Once the line containing "let d := if 2 ^ 32 ≤ sum then" has been printed, stop; print every line before it exactly, starting at the top of the material below.

--- Given information Enclosed Below ---

/-- A satisfied wait lets its tile or its descriptor proceed (R95): a SYNC_OP WAIT completes with OK, any other
descriptor may start. -/
def Dev.releaseWaiter (d : Dev) : Waiter → Dev
  | .tile t => d.updTile t (fun x => match x.seq with
      | .waitSync _ _ _ => x.advance
      | _ => x)
  | .desc q n =>
    match d.desc q n with
    | none => d
    | some x =>
      if x.typ = 11 then (d.completeRaw q n stOk 0).pass
      else d.updDesc q n (fun y => if y.phase = .waiting then { y with phase := .released } else y)

/-- Release every wait that the object's value satisfies (R95). -/
def Dev.releaseWaits (d : Dev) (o : Nat) : Dev :=
  let v := d.syncValue o
  let met : SyncWait → Bool := fun w => w.obj = o && decide (w.threshold ≤ v) && decide (d.now < w.deadline)
  let hit := d.waits.filter met
  let d := { d with waits := d.waits.filter (fun w => !met w) }
  let d := hit.foldl (fun d w => (d.traceWait 4 o v w.who).releaseWaiter w.who) d
  d.countWaiters o

/-- The job that a record about an object names: the one a signalling tile works for, else the one recorded with the object, else the
lowest open job of its context (R97, R104). -/
def Dev.syncJob (d : Dev) (o : Nat) (tile : Option Nat := none) : Nat :=
  let c := d.fld (R.SYN_OBJ o) F.SYN_OBJ_CTX
  match (tile.bind (fun t => (d.tile t).pipe)).bind (fun p => look p d.pipes) with
  | some p => p.job
  | none => if d.syncJobs.contains o then d.fld (R.SYN_OBJ o) F.SYN_OBJ_JOB
    else (lowest 4096 (fun j => match look j d.jobs with | some x => x.ctx = c | none => false)).getD 0xFFFF

/-- SIGNAL applied to a local object: the value is added and saturates at 2^32 − 1, with EVT 0x0202 when it does (R95). -/
def Dev.syncAdd (d : Dev) (o v : Nat) (tile : Option Nat := none) : Dev :=
  let sum := d.syncValue o + v % 2 ^ 32
  let d := d.setFld (R.SYN_OBJ o) F.SYN_OBJ_VALUE (min sum (2 ^ 32 - 1))
  let d := if 2 ^ 32 ≤ sum then
      (d.satFld R.SYN_STAT F.SYN_STAT_SATURATED 1).raise
        { code := 0x0202, fn := d.ctxFn (d.fld (R.SYN_OBJ o) F.SYN_OBJ_CTX), ctx := d.fld (R.SYN_OBJ o) F.SYN_OBJ_CTX,
          job := d.syncJob o tile, unit := tile.getD 0xFFFF, args := [o] }
    else d
  d.releaseWaits o

/-- SRESET applied to a local object: the value becomes 0 (R95). A wait with threshold 0 is satisfied at this application
point too. -/
def Dev.syncZero (d : Dev) (o : Nat) : Dev := (d.setFld (R.SYN_OBJ o) F.SYN_OBJ_VALUE 0).releaseWaits o

/-- SIGNAL: on a proxied object it goes to the peer instead (R95, R277). -/
def Dev.syncSignal (d : Dev) (o v : Nat) (tile : Option Nat := none) : Dev :=
  match d.proxyOf o with
  | some x => d.proxySend x tile 6 v
  | none => d.syncAdd o v tile

/-- SRESET: on a proxied object it goes to the peer instead (R95, R277). -/
def Dev.syncReset (d : Dev) (o : Nat) (tile : Option Nat := none) : Dev :=
  match d.proxyOf o with
  | some x => d.proxySend x tile 7 0
  | none => d.syncZero o
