/-- Answer a page read with the page's chunks and FILL (R198, R273). -/
def Dev.sendPage (d : Dev) (p : BamatPkt) (s : KvSeq) (e : DirEntry) : Dev :=
  let n := s.used / 1024
  d.bamatSendAll ((List.range n).map (fun i =>
    { BamatPkt.blank with
      op := 9, vc := 5, job := p.job, tag := p.tag, dstdev := p.srcdev, srcdev := d.selfDev, dstep := p.srcep, srcep := 321,
      cnt := s.layers - 1, total := s.shape,
      addr := 1024 * i, arg := e.fill + 128 * b2n (i + 1 = n), payload := d.memBytes (e.frame + 1024 * i) 1024 }))

/-- A page request is refused under R198: counted, EVT 0x0606 with the context of an open sequence, the sequence and the page. -/
def Dev.pageRefused (d : Dev) (p : BamatPkt) (seq page : Nat) : Dev :=
  let c := match look seq d.kvp.seqs with | some s => s.ctx | none => 0xFFFF
  ((d.satFld R.KVP_ERR F.KVP_ERR_REFUSED 1).raise { d.kvEvent 0x0606 c [seq, page] with job := p.job }).bamatRefuse p 3

/-- A page is read for a peer: it answers with the page, or with the error that the read meets (R143, R198). -/
def Dev.pageServe (d : Dev) (p : BamatPkt) (s : KvSeq) (e : DirEntry) : Dev :=
  match d.memCheckRead { ctx := s.ctx } e.frame s.used with
  | (d, some _) => d.bamatRefuse p 7
  | (d, none) => (d.satFld R.KVP_CNT F.KVP_CNT_SERVED 1).sendPage p s e

/-- Serve a remote page read, hold it while its page is BUSY, or refuse it (R196, R198, R279). -/
def Dev.pageRead (d : Dev) (p : BamatPkt) : Dev :=
  let n := p.addr % 65536
  let l := bits p.addr 23 16
  let x := bits p.addr 39 24
  let seq := look n d.kvp.seqs
  let fits : KvSeq → Bool := fun s => s.remoteOk && s.job = p.job && decide (l < s.layers) && decide (x < s.maxPages)
  match d.bamatStatus p.job (!seq.any fits) with
  | some st => if st = 3 then d.pageRefused p n x else d.bamatRefuse p st
  | none =>
    match seq with
    | none => d.pageRefused p n x
    | some s =>
      match d.mapRead n s [(l, x)] with
      | (d, some (st, _)) => if st = stUe then d.bamatRefuse p 7 else d.pageRefused p n x
      | (d, none) =>
        let id := d.mapId s l x
        match look id d.kvp.dir with
        | none => d.pageRefused p n x
        | some e => if e.busy then d.updKvp (fun k => { k with waiting := k.waiting ++ [(p, id)] }) else d.pageServe p s e

/-- Serve the reads that waited for a page: they read the page that they found, the old one (R196). -/
def Dev.serveWaiting (d : Dev) (id : Nat) : Dev :=
  let ps := d.kvp.waiting.filter (fun w => w.2 = id)
  let d := d.updKvp (fun k => { k with waiting := k.waiting.filter (fun w => w.2 ≠ id) })
  ps.foldl (fun d w =>
    match look (w.1.addr % 65536) d.kvp.seqs, look id d.kvp.dir with
    | some s, some e => d.pageServe w.1 s e
    | _, _ => d.pageRefused w.1 (w.1.addr % 65536) (bits w.1.addr 39 24)) d

/-- COPY_ON_WRITE's five steps for one copy (R195). -/
def Dev.finishCopy (d : Dev) (c : KvCopy) : Dev :=
  let d := d.updKvp (fun k => { k with copies := k.copies.filter (fun y => y ≠ c) })
  match look c.seq d.kvp.seqs, look c.old d.kvp.dir, d.kvp.running.bind (fun a => a.entries.head?) with
  | some s, some old, some (_, ntok, stage) =>
    let d := d.copyPage s old.frame c.frame
    let (d, i) := d.newEntry { old with
      frame := c.frame, refcnt := 1, busy := false, fill := max old.fill (fillTo (s.len + ntok) c.page), owner := s.ctx }
    let d := (d.writeSlots s ntok stage c.layer c.page c.frame).mapSet s c.layer c.page c.frame i
    let d := d.updKvp (fun k => { k with dir := alter c.old (fun e => { e with refcnt := e.refcnt - 1, busy := false }) k.dir })
    (((d.serveWaiting c.old).reapPage c.old).satFld R.KVP_CNT F.KVP_CNT_COW 1).startCopies
  | _, _, _ => d

/-- A transfer ends badly: its mapped pages are released, its reserved frames go back, LEN stays 0 (R199). -/
def Dev.fetchDrop (d : Dev) (f : KvFetch) : Dev :=
  let d := d.updKvp (fun k => { k with fetches := k.fetches.filter (fun y => y ≠ f) })
  let d := f.todo.foldl (fun d r => d.giveKvFrame f.ctx r.frame) d
  if f.kind = .pushOut then d
  else
    match look f.seq d.kvp.seqs with
    | none => f.got.foldl (fun d g => d.releasePage g.2.2) d
    | some s => f.got.foldl (fun d g => (d.mapSet s g.1 g.2.1 0 0).releasePage g.2.2) d

/-- Take frames for the pages of a transfer: one each, with a tag. -/
def Dev.takeFrames (d : Dev) (c : Nat) : (i : Nat) → List (Nat × Nat) → Dev × List KvRead
  | _, [] => (d, [])
  | i, (l, x) :: r =>
    let (d, f) := d.takeKvFrame c
    let (d, rs) := d.takeFrames c (i + 1) r
    (d, ⟨i % 65536, l, x, f, [], none⟩ :: rs)

/-- The page reads of a FETCH (R199). -/
def Dev.sendReads (d : Dev) (f : KvFetch) : Dev :=
  f.todo.foldl (fun d r => d.bamatSend { BamatPkt.blank with
    op := 8, vc := 5, job := f.job, tag := r.tag, dstdev := f.peer, srcdev := d.selfDev, dstep := 321, srcep := 321,
    addr := f.peerSeq + r.layer * 2 ^ 16 + r.page * 2 ^ 24 }) d

/-- The checks of a transfer into a sequence that any FETCH or PUSH must meet (R190, R199). -/
def fetchShapeOk (s : KvSeq) (layer nl count : Nat) : Bool :=
  s.len = 0 && decide (1 ≤ nl) && decide (layer + nl ≤ s.layers) && decide (count ≤ s.maxPages * 64)

/-- FETCH: reserve frames, then one remote read for each page (R199). None where it goes on. -/
def Dev.kvFetch (d : Dev) (c q : Nat) (x : Desc) : Dev × Option (Option (Nat × Nat)) :=
  let seq := kvSeqNo x
  match d.ownSeq c seq with
  | none => let r := d.kvBad c seq 0x06; (r.1, some r.2)
  | some s =>
    if fetchShapeOk s (x.body 0x0E 2) (kvNlayer x) (kvCount x) = false then let r := d.kvBad c seq 0x0E; (r.1, some r.2)
    else
      let grid := pageGrid (x.body 0x0E 2) (kvNlayer x) 0 (pagesOf (kvCount x))
      if decide (d.framesFree c < grid.length) || decide (d.entriesFree < grid.length) then
        let r := d.kvShort c seq; (r.1, some r.2)
      else if grid.isEmpty then (d, some none)
      else
        let (d, todo) := d.takeFrames c 0 grid
        let f : KvFetch := {
          kind := .fetch, q := q, n := x.n, ctx := c, seq := seq, peer := kvRemote x % 65536, peerSeq := bits (kvRemote x) 31 16,
          job := bits (kvRemote x) 43 32, count := kvCount x, todo := todo, got := [] }
        ((d.updKvp (fun k => { k with fetches := k.fetches ++ [f] })).sendReads f, none)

--- End of Enclosed Given information ---

Task result:
/-- A satisfied wait lets its tile or its descriptor proceed (R95): a SYNC_OP WAIT completes with OK, any other
descriptor may start. -/
def Dev.releaseWaiter (d : Dev) : Waiter → Dev
  | .tile t => d.updTile t (fun x => match x.seq with
      | .waitSync _ _ _ => x.advance
      | _ => x)
  | .desc q n =>
    match d.desc q n with
    | none => d
    | some x =>
      if x.typ = 11 then (d.completeRaw q n stOk 0).pass
      else d.updDesc q n (fun y => if y.phase = .waiting then { y with phase := .released } else y)

/-- Release every wait that the object's value satisfies (R95). -/
def Dev.releaseWaits (d : Dev) (o : Nat) : Dev :=
  let v := d.syncValue o
  let met : SyncWait → Bool := fun w => w.obj = o && decide (w.threshold ≤ v) && decide (d.now < w.deadline)
  let hit := d.waits.filter met
  let d := { d with waits := d.waits.filter (fun w => !met w) }
  let d := hit.foldl (fun d w => (d.traceWait 4 o v w.who).releaseWaiter w.who) d
  d.countWaiters o

/-- The job that a record about an object names: the one a signalling tile works for, else the one recorded with the object, else the
lowest open job of its context (R97, R104). -/
def Dev.syncJob (d : Dev) (o : Nat) (tile : Option Nat := none) : Nat :=
  let c := d.fld (R.SYN_OBJ o) F.SYN_OBJ_CTX
  match (tile.bind (fun t => (d.tile t).pipe)).bind (fun p => look p d.pipes) with
  | some p => p.job
  | none => if d.syncJobs.contains o then d.fld (R.SYN_OBJ o) F.SYN_OBJ_JOB
    else (lowest 4096 (fun j => match look j d.jobs with | some x => x.ctx = c | none => false)).getD 0xFFFF

/-- SIGNAL applied to a local object: the value is added and saturates at 2^32 − 1, with EVT 0x0202 when it does (R95). -/
def Dev.syncAdd (d : Dev) (o v : Nat) (tile : Option Nat := none) : Dev :=
  let sum := d.syncValue o + v % 2 ^ 32
  let d := d.setFld (R.SYN_OBJ o) F.SYN_OBJ_VALUE (min sum (2 ^ 32 - 1))
  let d := if 2 ^ 32 ≤ sum then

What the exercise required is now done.